→ **Data to examine**
-- ==== Sys2Proof/Tests/Slice0.lean ====
section
/-! SUPPORT. The model's own tests: the well-formedness checks, the decoding of words written out from the spec's encodings,
the worked examples of the spec's rules, and a witness for every statement that has hypotheses. -/

namespace Sys2Proof.Tests

open Sys2Proof Sys2Proof.Machine

set_option Elab.async false

/-! ## Small states -/

/-- Fields with condition always, destination 0x010 and source cell 0x011. -/
def fields (wz wc wr : Bool) : Fields := { wz := wz, wc := wc, wr := wr, cond := 0b1111, d := 0x010, src := .reg 0x011 }

/-- Two cells. -/
def twoCells (d s : Long) : Cells 32 := Cells.put (Cells.put [] 0x010 d) 0x011 s

/-- The reset state with another unit 0. -/
def withUnit (u : CogUnit) : State := State.reset.setSlot 0 u

/-- Unit 0 at the execute tick of `i` at address 5, with the cells 0x010 and 0x011 and the flags given. -/
def atExecute (i : Instr) (d s : Long) (c z : Bool) : State :=
  withUnit { CogUnit.create .native 0 0 with
    mem := twoCells d s, pc := 5, c := c, z := z,
    pipe := { Pipe.created with runState := .executingInstruction, ir := encode i } }

/-- The next state of an outcome; the reset state where there is none. -/
def after (o : Out) : State :=
  match o with
  | .next s => s
  | .fault _ => State.reset
  | .refused _ => State.reset

/-- What the execute tick of an instruction loads for write-back, on `D`, `S` and the flags: result, C, Z. -/
def offered (i : Fields → Instr) (d s : Long) (c z : Bool) : Long × Bool × Bool :=
  let f := fields true true true
  let wb := (after (exec (i f) (atExecute (i f) d s c z))).unit.pipe.wb
  (wb.val, wb.c, wb.z)

/-- The same without C, for the instructions that leave it open: result and Z. -/
def offeredRZ (i : Fields → Instr) (d s : Long) : Long × Bool :=
  let f := fields true true true
  let wb := (after (exec (i f) (atExecute (i f) d s false false))).unit.pipe.wb
  (wb.val, wb.z)

/-- Where the execute tick sends the unit, and for how many ticks: the next address and the countdown. -/
def sent (i : Fields → Instr) (d s : Long) : CogAddr × BitVec 32 :=
  let f := fields true true true
  let p := (after (exec (i f) (atExecute (i f) d s false false))).unit.pipe
  (p.pcNext, p.stateArg)

/-- The state two ticks of progress after the execute tick: blocked for the hub window. -/
def blocked (i : Instr) (d s : Long) : State := after (progressN 2 (after (exec i (atExecute i d s false false))))

/-! ## Decoding -/

/-- RDBYTE, WRBYTE, RDWORD, WRWORD, RDLONG, WRLONG, CLKSET, COGID, COGINIT, COGSTOP: words written out from the encodings of the opcode table. -/
theorem test_decode_hub_1 :
    decode 0b000000_1010_1000_000110101_001011100 =
      .rdbyte ⟨true, false, true, 0b1000, 0b000110101, .reg 0b001011100⟩ ∧
    decode 0b000000_0100_1101_001011010_010110111 =
      .wrbyte ⟨false, true, false, 0b1101, 0b001011010, .reg 0b010110111⟩ ∧
    decode 0b000001_1111_0010_001111111_100010010 =
      .rdword ⟨true, true, true, 0b0010, 0b001111111, .imm 0b100010010⟩ ∧
    decode 0b000001_0001_0111_010100100_101101101 =
      .wrword ⟨false, false, false, 0b0111, 0b010100100, .imm 0b101101101⟩ ∧
    decode 0b000010_1011_1100_011001001_111001000 =
      .rdlong ⟨true, false, true, 0b1100, 0b011001001, .imm 0b111001000⟩ ∧
    decode 0b000010_0100_0001_011101110_000100011 =
      .wrlong ⟨false, true, false, 0b0001, 0b011101110, .reg 0b000100011⟩ ∧
    decode 0b000011_1101_0110_100010011_000000000 =
      .clkset ⟨true, true, false, 0b0110, 0b100010011, .imm 0b000000000⟩ ∧
    decode 0b000011_0011_1011_100111000_000000001 =
      .cogid ⟨false, false, true, 0b1011, 0b100111000, .imm 0b000000001⟩ ∧
    decode 0b000011_1011_0000_101011101_000000010 =
      .coginit ⟨true, false, true, 0b0000, 0b101011101, .imm 0b000000010⟩ ∧
    decode 0b000011_0111_0101_110000010_000000011 =
      .cogstop ⟨false, true, true, 0b0101, 0b110000010, .imm 0b000000011⟩ := by decide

→ **What you should do**
Write the complete data out, exactly as above.

→ **Result**
-- ==== Sys2Proof/Tests/Slice0.lean ====
section
/-! SUPPORT. The model's own tests: the well-formedness checks, the decoding of words written out from the spec's encodings,
the worked examples of the spec's rules, and a witness for every statement that has hypotheses. -/

namespace Sys2Proof.Tests

open Sys2Proof Sys2Proof.Machine

set_option Elab.async false

/-! ## Small states -/

/-- Fields with condition always, destination 0x010 and source cell 0x011. -/
def fields (wz wc wr : Bool) : Fields := { wz := wz, wc := wc, wr := wr, cond := 0b1111, d := 0x010, src := .reg 0x011 }

/-- Two cells. -/
def twoCells (d s : Long) : Cells 32 := Cells.put (Cells.put [] 0x010 d) 0x011 s

/-- The reset state with another unit 0. -/
def withUnit (u : CogUnit) : State := State.reset.setSlot 0 u

/-- Unit 0 at the execute tick of `i` at address 5, with the cells 0x010 and 0x011 and the flags given. -/
def atExecute (i : Instr) (d s : Long) (c z : Bool) : State :=
  withUnit { CogUnit.create .native 0 0 with
    mem := twoCells d s, pc := 5, c := c, z := z,
    pipe := { Pipe.created with runState := .executingInstruction, ir := encode i } }

/-- The next state of an outcome; the reset state where there is none. -/
def after (o : Out) : State :=
  match o with
  | .next s => s
  | .fault _ => State.reset
  | .refused _ => State.reset

/-- What the execute tick of an instruction loads for write-back, on `D`, `S` and the flags: result, C, Z. -/
def offered (i : Fields → Instr) (d s : Long) (c z : Bool) : Long × Bool × Bool :=
  let f := fields true true true
  let wb := (after (exec (i f) (atExecute (i f) d s c z))).unit.pipe.wb
  (wb.val, wb.c, wb.z)

/-- The same without C, for the instructions that leave it open: result and Z. -/
def offeredRZ (i : Fields → Instr) (d s : Long) : Long × Bool :=
  let f := fields true true true
  let wb := (after (exec (i f) (atExecute (i f) d s false false))).unit.pipe.wb
  (wb.val, wb.z)

/-- Where the execute tick sends the unit, and for how many ticks: the next address and the countdown. -/
def sent (i : Fields → Instr) (d s : Long) : CogAddr × BitVec 32 :=
  let f := fields true true true
  let p := (after (exec (i f) (atExecute (i f) d s false false))).unit.pipe
  (p.pcNext, p.stateArg)

/-- The state two ticks of progress after the execute tick: blocked for the hub window. -/
def blocked (i : Instr) (d s : Long) : State := after (progressN 2 (after (exec i (atExecute i d s false false))))

/-! ## Decoding -/

/-- RDBYTE, WRBYTE, RDWORD, WRWORD, RDLONG, WRLONG, CLKSET, COGID, COGINIT, COGSTOP: words written out from the encodings of the opcode table. -/
theorem test_decode_hub_1 :
    decode 0b000000_1010_1000_000110101_001011100 =
      .rdbyte ⟨true, false, true, 0b1000, 0b000110101, .reg 0b001011100⟩ ∧
    decode 0b000000_0100_1101_001011010_010110111 =
      .wrbyte ⟨false, true, false, 0b1101, 0b001011010, .reg 0b010110111⟩ ∧
    decode 0b000001_1111_0010_001111111_100010010 =
      .rdword ⟨true, true, true, 0b0010, 0b001111111, .imm 0b100010010⟩ ∧
    decode 0b000001_0001_0111_010100100_101101101 =
      .wrword ⟨false, false, false, 0b0111, 0b010100100, .imm 0b101101101⟩ ∧
    decode 0b000010_1011_1100_011001001_111001000 =
      .rdlong ⟨true, false, true, 0b1100, 0b011001001, .imm 0b111001000⟩ ∧
    decode 0b000010_0100_0001_011101110_000100011 =
      .wrlong ⟨false, true, false, 0b0001, 0b011101110, .reg 0b000100011⟩ ∧
    decode 0b000011_1101_0110_100010011_000000000 =
      .clkset ⟨true, true, false, 0b0110, 0b100010011, .imm 0b000000000⟩ ∧
    decode 0b000011_0011_1011_100111000_000000001 =
      .cogid ⟨false, false, true, 0b1011, 0b100111000, .imm 0b000000001⟩ ∧
    decode 0b000011_1011_0000_101011101_000000010 =
      .coginit ⟨true, false, true, 0b0000, 0b101011101, .imm 0b000000010⟩ ∧
    decode 0b000011_0111_0101_110000010_000000011 =
      .cogstop ⟨false, true, true, 0b0101, 0b110000010, .imm 0b000000011⟩ := by decide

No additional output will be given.